* _WORK INSTRUCTIONS_:
Give back every entry, copied exactly.

(Dataset entries)
/-- An ended run is idle, so its step is nothing at all or one more access of the HOST, which is no CMD write. -/
theorem step_keeps_ended {s t : State} (hi : s.Inv) (hs : s.Ended) (h : step s = .next t) :
    t.Ended ∧ t.result = s.result := by
  cases hl : s.host with
  | nil =>
    rw [step_of_host_nil hi hs.idle hl] at h
    cases h
    exact ⟨hs, rfl⟩
  | cons a rest =>
    rw [step_of_host_cons hi hs.idle hl] at h
    have notWrite : ∀ v, a ≠ .write cmdOffset 4 v := by
      rintro v rfl
      exact hs.last v (hl ▸ List.mem_cons_self)
    have kept := hostAct_keeps_ended h (hs.host_tail hl) notWrite
    rwa [withHost_result] at kept

/-! ### A command line: a CMD write and its WAIT -/

/-- R52: a CMD write that finds BUSY = 0 is accepted by the next step. -/
theorem step_accepts {s : State} {v : Word} {rest : List HostAction} (hi : s.Inv) (hb : s.busy = false)
    (hl : s.host = .write cmdOffset 4 v :: rest) : step s = .next (accept v (s.withHost rest)) := by
  have idle : (s.withHost rest).busy = false := hb
  rw [step_of_host_cons hi hb hl, hostAct_writeCmd, writeCmd_idle idle]

/-- While a command is held and the HOST waits, the step completes the command and the WAIT is still to come. -/
theorem step_completes_under_wait {s : State} {d : Decoded} {rest : List HostAction} (hc : s.command = some d)
    (hb : s.busy = true) (hl : s.host = .wait :: rest) :
    ∃ t, step s = .next t ∧ t.busy = false ∧ t.host = .wait :: rest ∧ t.lastCommand = s.lastCommand := by
  obtain ⟨t, ht, idle⟩ := controllerAct_completes hc
  obtain ⟨host, last⟩ := controllerAct_keeps_host ht
  have waits : hostReady s = false := by simp [hostReady_cons hl, hb]
  exact ⟨t, (step_controller waits hc).trans ht, idle, host.trans hl, last⟩

/-- R89, R234: the write is accepted, the command completes, and the WAIT reads BUSY = 0. -/
theorem commandLine_ends {s : State} {v : Word} (hi : s.Inv) (hb : s.busy = false)
    (hl : s.host = [.write cmdOffset 4 v, .wait]) : ∃ t, core.run 3 s = .next t ∧ t.Ended := by
  have accepted := step_accepts hi hb hl
  have inv₁ := stepKeepsInvariant _ _ hi accepted
  obtain ⟨t, completed, idle, host, last⟩ := step_completes_under_wait (accept_command (s.withHost [.wait]) v) rfl rfl
  have inv₂ := stepKeepsInvariant _ _ inv₁ completed
  have waited : step t = .next (readStatus (t.withHost [])) := by
    rw [step_of_host_cons inv₂ idle host, hostAct_readStatus (Or.inr rfl)]
  have ends : (readStatus (t.withHost [])).Ended ↔ t.busy = false :=
    ended_readStatus_iff (s := t.withHost []) last (withHost_nil_noCommandToCome t)
  refine ⟨_, ?run, ends.mpr idle⟩
  case run =>
    calc core.run 3 s = core.run 2 _ := run_of_step_next accepted 2
      _ = core.run 1 t := run_of_step_next completed 1
      _ = .next _ := run_of_step_next waited 0

/-! ### A CMD write that is never read back -/

/-- The HOST's program is the one CMD write of `v`, and it is still to come, or it is done and was the last access. -/
def State.LoneWrite (v : Word) (s : State) : Prop :=
  s.host = [.write cmdOffset 4 v] ∨ (s.host = [] ∧ s.lastCommand = .written)

theorem State.LoneWrite.not_ended {s : State} {v : Word} (h : s.LoneWrite v) : ¬ s.Ended := by
  rcases h with hl | ⟨-, written⟩
  · exact fun ended => ended.last v (hl ▸ List.mem_cons_self)
  · exact not_ended_of_written written

theorem step_keeps_loneWrite {v : Word} {s t : State} (hs : s.LoneWrite v) (h : step s = .next t) : t.LoneWrite v := by
  rcases step_cases h with ⟨ht, -⟩ | ⟨s', hs', ht, -⟩ | ⟨s', a, rest, -, hl, ht, -⟩
  · cases ht
    exact hs
  · obtain ⟨host, last⟩ := controllerAct_keeps_host ht.symm
    have kept : s'.host = s.host ∧ s'.lastCommand = s.lastCommand := by
      rcases hs' with rfl | rfl <;> simp
    rw [State.LoneWrite, host, last, kept.1, kept.2]
    exact hs
  · rcases hs with hw | ⟨done, -⟩
    · obtain ⟨rfl, rfl⟩ := List.cons.inj (hl.symm.trans hw)
      cases ht
      exact Or.inr ⟨writeCmd_host v _, writeCmd_lastCommand v _⟩
    · exact absurd (hl.symm.trans done) nofun

/-! ### The statement -/

/-- Settles O60: the reads and writes of the window, then runs from an idle state, of a lone write, and of an ended program. -/
theorem endedRunIsFinal : Obligations.EndedRunIsFinal := by
  refine ⟨?write, ?read, fun s v hi hb hl => commandLine_ends hi hb hl, ?lone, ?final, ?still, result_eq_iff⟩
  case write =>
    intro s t v h
    cases h
    exact not_ended_of_written (writeCmd_lastCommand v s)
  case read =>
    intro s a ha written last
    exact ⟨_, hostAct_readStatus ha s, ended_readStatus_iff written last, readStatus_result s⟩
  case lone =>
    intro n s t v hl h
    exact (run_keeps (fun _ _ => step_keeps_loneWrite) n (Or.inl hl : s.LoneWrite v) h).not_ended
  case final =>
    intro n s t hi hs h
    have keep : ∀ u w : State, (u.Inv ∧ u.Ended ∧ u.result = s.result) → step u = .next w →
        w.Inv ∧ w.Ended ∧ w.result = s.result := by
      rintro u w ⟨inv, ended, same⟩ hstep
      obtain ⟨wEnded, wSame⟩ := step_keeps_ended inv ended hstep
      exact ⟨stepKeepsInvariant u w inv hstep, wEnded, wSame.trans same⟩
    exact (run_keeps keep n ⟨hi, hs, rfl⟩ h).2
  case still =>
    intro n s hi hs hl
    induction n with
    | zero => rfl
    | succ n ih => exact (run_of_step_next (step_of_host_nil hi hs.idle hl) n).trans ih

end Sys2Proof.Machine
end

* _SOLUTION_:
/-- An ended run is idle, so its step is nothing at all or one more access of the HOST, which is no CMD write. -/
theorem step_keeps_ended {s t : State} (hi : s.Inv) (hs : s.Ended) (h : step s = .next t) :
    t.Ended ∧ t.result = s.result := by
  cases hl : s.host with
  | nil =>
    rw [step_of_host_nil hi hs.idle hl] at h
    cases h
    exact ⟨hs, rfl⟩
  | cons a rest =>
    rw [step_of_host_cons hi hs.idle hl] at h
    have notWrite : ∀ v, a ≠ .write cmdOffset 4 v := by
      rintro v rfl
      exact hs.last v (hl ▸ List.mem_cons_self)
    have kept := hostAct_keeps_ended h (hs.host_tail hl) notWrite
    rwa [withHost_result] at kept

/-! ### A command line: a CMD write and its WAIT -/

/-- R52: a CMD write that finds BUSY = 0 is accepted by the next step. -/
theorem step_accepts {s : State} {v : Word} {rest : List HostAction} (hi : s.Inv) (hb : s.busy = false)
    (hl : s.host = .write cmdOffset 4 v :: rest) : step s = .next (accept v (s.withHost rest)) := by
  have idle : (s.withHost rest).busy = false := hb
  rw [step_of_host_cons hi hb hl, hostAct_writeCmd, writeCmd_idle idle]

/-- While a command is held and the HOST waits, the step completes the command and the WAIT is still to come. -/
theorem step_completes_under_wait {s : State} {d : Decoded} {rest : List HostAction} (hc : s.command = some d)
    (hb : s.busy = true) (hl : s.host = .wait :: rest) :
    ∃ t, step s = .next t ∧ t.busy = false ∧ t.host = .wait :: rest ∧ t.lastCommand = s.lastCommand := by
  obtain ⟨t, ht, idle⟩ := controllerAct_completes hc
  obtain ⟨host, last⟩ := controllerAct_keeps_host ht
  have waits : hostReady s = false := by simp [hostReady_cons hl, hb]
  exact ⟨t, (step_controller waits hc).trans ht, idle, host.trans hl, last⟩

/-- R89, R234: the write is accepted, the command completes, and the WAIT reads BUSY = 0. -/
theorem commandLine_ends {s : State} {v : Word} (hi : s.Inv) (hb : s.busy = false)
    (hl : s.host = [.write cmdOffset 4 v, .wait]) : ∃ t, core.run 3 s = .next t ∧ t.Ended := by
  have accepted := step_accepts hi hb hl
  have inv₁ := stepKeepsInvariant _ _ hi accepted
  obtain ⟨t, completed, idle, host, last⟩ := step_completes_under_wait (accept_command (s.withHost [.wait]) v) rfl rfl
  have inv₂ := stepKeepsInvariant _ _ inv₁ completed
  have waited : step t = .next (readStatus (t.withHost [])) := by
    rw [step_of_host_cons inv₂ idle host, hostAct_readStatus (Or.inr rfl)]
  have ends : (readStatus (t.withHost [])).Ended ↔ t.busy = false :=
    ended_readStatus_iff (s := t.withHost []) last (withHost_nil_noCommandToCome t)
  refine ⟨_, ?run, ends.mpr idle⟩
  case run =>
    calc core.run 3 s = core.run 2 _ := run_of_step_next accepted 2
      _ = core.run 1 t := run_of_step_next completed 1
      _ = .next _ := run_of_step_next waited 0

/-! ### A CMD write that is never read back -/

/-- The HOST's program is the one CMD write of `v`, and it is still to come, or it is done and was the last access. -/
def State.LoneWrite (v : Word) (s : State) : Prop :=
  s.host = [.write cmdOffset 4 v] ∨ (s.host = [] ∧ s.lastCommand = .written)

theorem State.LoneWrite.not_ended {s : State} {v : Word} (h : s.LoneWrite v) : ¬ s.Ended := by
  rcases h with hl | ⟨-, written⟩
  · exact fun ended => ended.last v (hl ▸ List.mem_cons_self)
  · exact not_ended_of_written written

theorem step_keeps_loneWrite {v : Word} {s t : State} (hs : s.LoneWrite v) (h : step s = .next t) : t.LoneWrite v := by
  rcases step_cases h with ⟨ht, -⟩ | ⟨s', hs', ht, -⟩ | ⟨s', a, rest, -, hl, ht, -⟩
  · cases ht
    exact hs
  · obtain ⟨host, last⟩ := controllerAct_keeps_host ht.symm
    have kept : s'.host = s.host ∧ s'.lastCommand = s.lastCommand := by
      rcases hs' with rfl | rfl <;> simp
    rw [State.LoneWrite, host, last, kept.1, kept.2]
    exact hs
  · rcases hs with hw | ⟨done, -⟩
    · obtain ⟨rfl, rfl⟩ := List.cons.inj (hl.symm.trans hw)
      cases ht
      exact Or.inr ⟨writeCmd_host v _, writeCmd_lastCommand v _⟩
    · exact absurd (hl.symm.trans done) nofun

/-! ### The statement -/

/-- Settles O60: the reads and writes of the window, then runs from an idle state, of a lone write, and of an ended program. -/
theorem endedRunIsFinal : Obligations.EndedRunIsFinal := by
  refine ⟨?write, ?read, fun s v hi hb hl => commandLine_ends hi hb hl, ?lone, ?final, ?still, result_eq_iff⟩
  case write =>
    intro s t v h
    cases h
    exact not_ended_of_written (writeCmd_lastCommand v s)
  case read =>
    intro s a ha written last
    exact ⟨_, hostAct_readStatus ha s, ended_readStatus_iff written last, readStatus_result s⟩
  case lone =>
    intro n s t v hl h
    exact (run_keeps (fun _ _ => step_keeps_loneWrite) n (Or.inl hl : s.LoneWrite v) h).not_ended
  case final =>
    intro n s t hi hs h
    have keep : ∀ u w : State, (u.Inv ∧ u.Ended ∧ u.result = s.result) → step u = .next w →
        w.Inv ∧ w.Ended ∧ w.result = s.result := by
      rintro u w ⟨inv, ended, same⟩ hstep
      obtain ⟨wEnded, wSame⟩ := step_keeps_ended inv ended hstep
      exact ⟨stepKeepsInvariant u w inv hstep, wEnded, wSame.trans same⟩
    exact (run_keeps keep n ⟨hi, hs, rfl⟩ h).2
  case still =>
    intro n s hi hs hl
    induction n with
    | zero => rfl
    | succ n ih => exact (run_of_step_next (step_of_host_nil hi hs.idle hl) n).trans ih

end Sys2Proof.Machine
end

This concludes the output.